Well, she was dressed anyway, in one of the artist’s smocks she had used to wear in Paris—Mar liked them, and he would turn up, she supposed, any minute now. She paused for a moment at the mirror on
the kitchen wall to be reassured. “Pale as death,” she uttered to the mirror. The night had taken its toll. You can’t review a whole life, a life like mine, in twelve hours, and not feel the weight. “Up and at ’em!” she said aloud.
First, the dishes must be washed. Fortunately she had had a window cut over the sink, so washing the dishes could be done absent-mindedly while looking out for birds. That oriole she had heard might be in the apple tree; also she could keep an eye out for Mar coming across the wall.
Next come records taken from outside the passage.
/-! ### notifyWhileFire and takeFrame -/

@[simp] theorem State.notifyWhileFire_slots : s.notifyWhileFire.slots = s.slots := by
  unfold State.notifyWhileFire; split <;> rfl
@[simp] theorem State.notifyWhileFire_reserve : s.notifyWhileFire.reserve = s.reserve := by
  unfold State.notifyWhileFire; split <;> rfl
@[simp] theorem State.notifyWhileFire_lowThreshold : s.notifyWhileFire.lowThreshold = s.lowThreshold := by
  unfold State.notifyWhileFire; split <;> rfl
@[simp] theorem State.notifyWhileFire_heldPosts : s.notifyWhileFire.heldPosts = s.heldPosts := by
  unfold State.notifyWhileFire; split <;> rfl
@[simp] theorem State.notifyWhileFire_admission : s.notifyWhileFire.admission = s.admission := by
  unfold State.notifyWhileFire; split <;> rfl
@[simp] theorem State.notifyWhileFire_classes : s.notifyWhileFire.classes = s.classes := by
  unfold State.notifyWhileFire; split <;> rfl
@[simp] theorem State.notifyWhileFire_fireWaiting : s.notifyWhileFire.fireWaiting = s.fireWaiting := by
  unfold State.notifyWhileFire; split <;> rfl
@[simp] theorem State.notifyWhileFire_dests : s.notifyWhileFire.dests = s.dests := by
  unfold State.notifyWhileFire; split <;> rfl
@[simp] theorem State.notifyWhileFire_plans : s.notifyWhileFire.plans = s.plans := by
  unfold State.notifyWhileFire; split <;> rfl
@[simp] theorem State.notifyWhileFire_lines : s.notifyWhileFire.lines = s.lines := by
  unfold State.notifyWhileFire; split <;> rfl
@[simp] theorem State.notifyWhileFire_timing : s.notifyWhileFire.timing = s.timing := by
  unfold State.notifyWhileFire; split <;> rfl
@[simp] theorem State.notifyWhileFire_exchange : s.notifyWhileFire.exchange = s.exchange := by
  unfold State.notifyWhileFire; split <;> rfl
@[simp] theorem State.notifyWhileFire_permit : s.notifyWhileFire.permit = s.permit := by
  unfold State.notifyWhileFire; split <;> rfl
@[simp] theorem State.notifyWhileFire_inputs : s.notifyWhileFire.inputs = s.inputs := by
  unfold State.notifyWhileFire; split <;> rfl
@[simp] theorem State.notifyWhileFire_testTimer : s.notifyWhileFire.testTimer = s.testTimer := by
  unfold State.notifyWhileFire; split <;> rfl
@[simp] theorem State.notifyWhileFire_causes : s.notifyWhileFire.causes = s.causes := by
  unfold State.notifyWhileFire; split <;> rfl
@[simp] theorem State.notifyWhileFire_mask : s.notifyWhileFire.mask = s.mask := by
  unfold State.notifyWhileFire; split <;> rfl
@[simp] theorem State.notifyWhileFire_clock : s.notifyWhileFire.clock = s.clock := by
  unfold State.notifyWhileFire; split <;> rfl
@[simp] theorem State.notifyWhileFire_reply : s.notifyWhileFire.reply = s.reply := by
  unfold State.notifyWhileFire; split <;> rfl
@[simp] theorem State.notifyWhileFire_serialOut : s.notifyWhileFire.serialOut = s.serialOut := by
  unfold State.notifyWhileFire; split <;> rfl
@[simp] theorem State.notifyWhileFire_freeCount : s.notifyWhileFire.freeCount = s.freeCount := by
  unfold State.notifyWhileFire; split <;> rfl
@[simp] theorem State.notifyWhileFire_pending : s.notifyWhileFire.pending = s.pending := by
  unfold State.notifyWhileFire; split <;> rfl
@[simp] theorem State.notifyWhileFire_slot (j : Fin 48) : s.notifyWhileFire.slot j = s.slot j := by
  unfold State.notifyWhileFire; split <;> rfl
@[simp] theorem State.notifyWhileFire_caseAt (j : Fin 48) : s.notifyWhileFire.caseAt j = s.caseAt j := by
  unfold State.notifyWhileFire; split <;> rfl
@[simp] theorem State.notifyWhileFire_handleOf (j : Fin 48) : s.notifyWhileFire.handleOf j = s.handleOf j := by
  unfold State.notifyWhileFire; split <;> rfl
@[simp] theorem State.notifyWhileFire_dest (e : Fin 8) : s.notifyWhileFire.dest e = s.dest e := by
  unfold State.notifyWhileFire; split <;> rfl
@[simp] theorem State.notifyWhileFire_usable (e : Fin 8) : s.notifyWhileFire.usable e = s.usable e := by
  unfold State.notifyWhileFire; split <;> rfl
@[simp] theorem State.notifyWhileFire_plan (q : Cls) : s.notifyWhileFire.plan q = s.plan q := by
  unfold State.notifyWhileFire; split <;> rfl
@[simp] theorem State.notifyWhileFire_classEntry (q : Cls) : s.notifyWhileFire.classEntry q = s.classEntry q := by
  unfold State.notifyWhileFire; split <;> rfl
@[simp] theorem State.notifyWhileFire_line (m : Fin 4) : s.notifyWhileFire.line m = s.line m := by
  unfold State.notifyWhileFire; split <;> rfl
@[simp] theorem State.notifyWhileFire_call (m : Fin 4) : s.notifyWhileFire.call m = s.call m := by
  unfold State.notifyWhileFire; split <;> rfl
@[simp] theorem State.notifyWhileFire_input (j : Fin 8) : s.notifyWhileFire.input j = s.input j := by
  unfold State.notifyWhileFire; split <;> rfl
@[simp] theorem State.notifyWhileFire_heldAt (q : Fin 21) : s.notifyWhileFire.heldAt q = s.heldAt q := by
  unfold State.notifyWhileFire; split <;> rfl
@[simp] theorem State.takeFrame_slots (len : Nat) : (s.takeFrame len).slots = s.slots := by
  simp only [State.takeFrame]; split <;> rfl
@[simp] theorem State.takeFrame_reserve (len : Nat) : (s.takeFrame len).reserve = s.reserve := by
  simp only [State.takeFrame]; split <;> rfl
@[simp] theorem State.takeFrame_lowThreshold (len : Nat) : (s.takeFrame len).lowThreshold = s.lowThreshold := by
  simp only [State.takeFrame]; split <;> rfl
@[simp] theorem State.takeFrame_heldPosts (len : Nat) : (s.takeFrame len).heldPosts = s.heldPosts := by
  simp only [State.takeFrame]; split <;> rfl
@[simp] theorem State.takeFrame_admission (len : Nat) : (s.takeFrame len).admission = s.admission := by
  simp only [State.takeFrame]; split <;> rfl
@[simp] theorem State.takeFrame_classes (len : Nat) : (s.takeFrame len).classes = s.classes := by
  simp only [State.takeFrame]; split <;> rfl
@[simp] theorem State.takeFrame_fireWaiting (len : Nat) : (s.takeFrame len).fireWaiting = s.fireWaiting := by
  simp only [State.takeFrame]; split <;> rfl
@[simp] theorem State.takeFrame_passesDue (len : Nat) : (s.takeFrame len).passesDue = s.passesDue := by
  simp only [State.takeFrame]; split <;> rfl
@[simp] theorem State.takeFrame_dests (len : Nat) : (s.takeFrame len).dests = s.dests := by
  simp only [State.takeFrame]; split <;> rfl
@[simp] theorem State.takeFrame_plans (len : Nat) : (s.takeFrame len).plans = s.plans := by
  simp only [State.takeFrame]; split <;> rfl
@[simp] theorem State.takeFrame_lines (len : Nat) : (s.takeFrame len).lines = s.lines := by
  simp only [State.takeFrame]; split <;> rfl
@[simp] theorem State.takeFrame_timing (len : Nat) : (s.takeFrame len).timing = s.timing := by
  simp only [State.takeFrame]; split <;> rfl
@[simp] theorem State.takeFrame_exchange (len : Nat) : (s.takeFrame len).exchange = s.exchange := by
  simp only [State.takeFrame]; split <;> rfl
@[simp] theorem State.takeFrame_permit (len : Nat) : (s.takeFrame len).permit = s.permit := by
  simp only [State.takeFrame]; split <;> rfl
@[simp] theorem State.takeFrame_inputs (len : Nat) : (s.takeFrame len).inputs = s.inputs := by
  simp only [State.takeFrame]; split <;> rfl
@[simp] theorem State.takeFrame_testTimer (len : Nat) : (s.takeFrame len).testTimer = s.testTimer := by
  simp only [State.takeFrame]; split <;> rfl
@[simp] theorem State.takeFrame_mask (len : Nat) : (s.takeFrame len).mask = s.mask := by
  simp only [State.takeFrame]; split <;> rfl
@[simp] theorem State.takeFrame_clock (len : Nat) : (s.takeFrame len).clock = s.clock := by
  simp only [State.takeFrame]; split <;> rfl
@[simp] theorem State.takeFrame_freeCount (len : Nat) : (s.takeFrame len).freeCount = s.freeCount := by
  simp only [State.takeFrame]; split <;> rfl
@[simp] theorem State.takeFrame_pending (len : Nat) : (s.takeFrame len).pending = s.pending := by
  simp only [State.takeFrame]; split <;> rfl
@[simp] theorem State.takeFrame_slot (len : Nat) (j : Fin 48) : (s.takeFrame len).slot j = s.slot j := by
  simp only [State.takeFrame]; split <;> rfl
@[simp] theorem State.takeFrame_caseAt (len : Nat) (j : Fin 48) : (s.takeFrame len).caseAt j = s.caseAt j := by
  simp only [State.takeFrame]; split <;> rfl
@[simp] theorem State.takeFrame_handleOf (len : Nat) (j : Fin 48) : (s.takeFrame len).handleOf j = s.handleOf j := by
  simp only [State.takeFrame]; split <;> rfl
@[simp] theorem State.takeFrame_dest (len : Nat) (e : Fin 8) : (s.takeFrame len).dest e = s.dest e := by
  simp only [State.takeFrame]; split <;> rfl
@[simp] theorem State.takeFrame_usable (len : Nat) (e : Fin 8) : (s.takeFrame len).usable e = s.usable e := by
  simp only [State.takeFrame]; split <;> rfl
@[simp] theorem State.takeFrame_plan (len : Nat) (q : Cls) : (s.takeFrame len).plan q = s.plan q := by
  simp only [State.takeFrame]; split <;> rfl
@[simp] theorem State.takeFrame_classEntry (len : Nat) (q : Cls) : (s.takeFrame len).classEntry q = s.classEntry q := by
  simp only [State.takeFrame]; split <;> rfl
@[simp] theorem State.takeFrame_line (len : Nat) (m : Fin 4) : (s.takeFrame len).line m = s.line m := by
  simp only [State.takeFrame]; split <;> rfl
@[simp] theorem State.takeFrame_call (len : Nat) (m : Fin 4) : (s.takeFrame len).call m = s.call m := by
  simp only [State.takeFrame]; split <;> rfl
@[simp] theorem State.takeFrame_input (len : Nat) (j : Fin 8) : (s.takeFrame len).input j = s.input j := by
  simp only [State.takeFrame]; split <;> rfl
@[simp] theorem State.takeFrame_heldAt (len : Nat) (q : Fin 21) : (s.takeFrame len).heldAt q = s.heldAt q := by
  simp only [State.takeFrame]; split <;> rfl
But the dishes were dried and put away, and neither the oriole nor Mar had deigned to make an appearance. Hilary then made a list of things to do—she hoped she would be able to decipher it later on. It said “anchovy sandwiches for tea.” It said, “Be sure the tea pot is polished. Refill the sugar bowl. Lay the fire. Dig up an earthworm for the turtles if time.…” Her peace of mind was dependent on lists, but lately her hand had become so illegible that sometimes “house” looked like “mouse,” and she had hilarious moments when she read “Clean the mouse” or “prepare for marriage,” which she finally realized was actually “prepare the garbage” (the garbage collector came once a week).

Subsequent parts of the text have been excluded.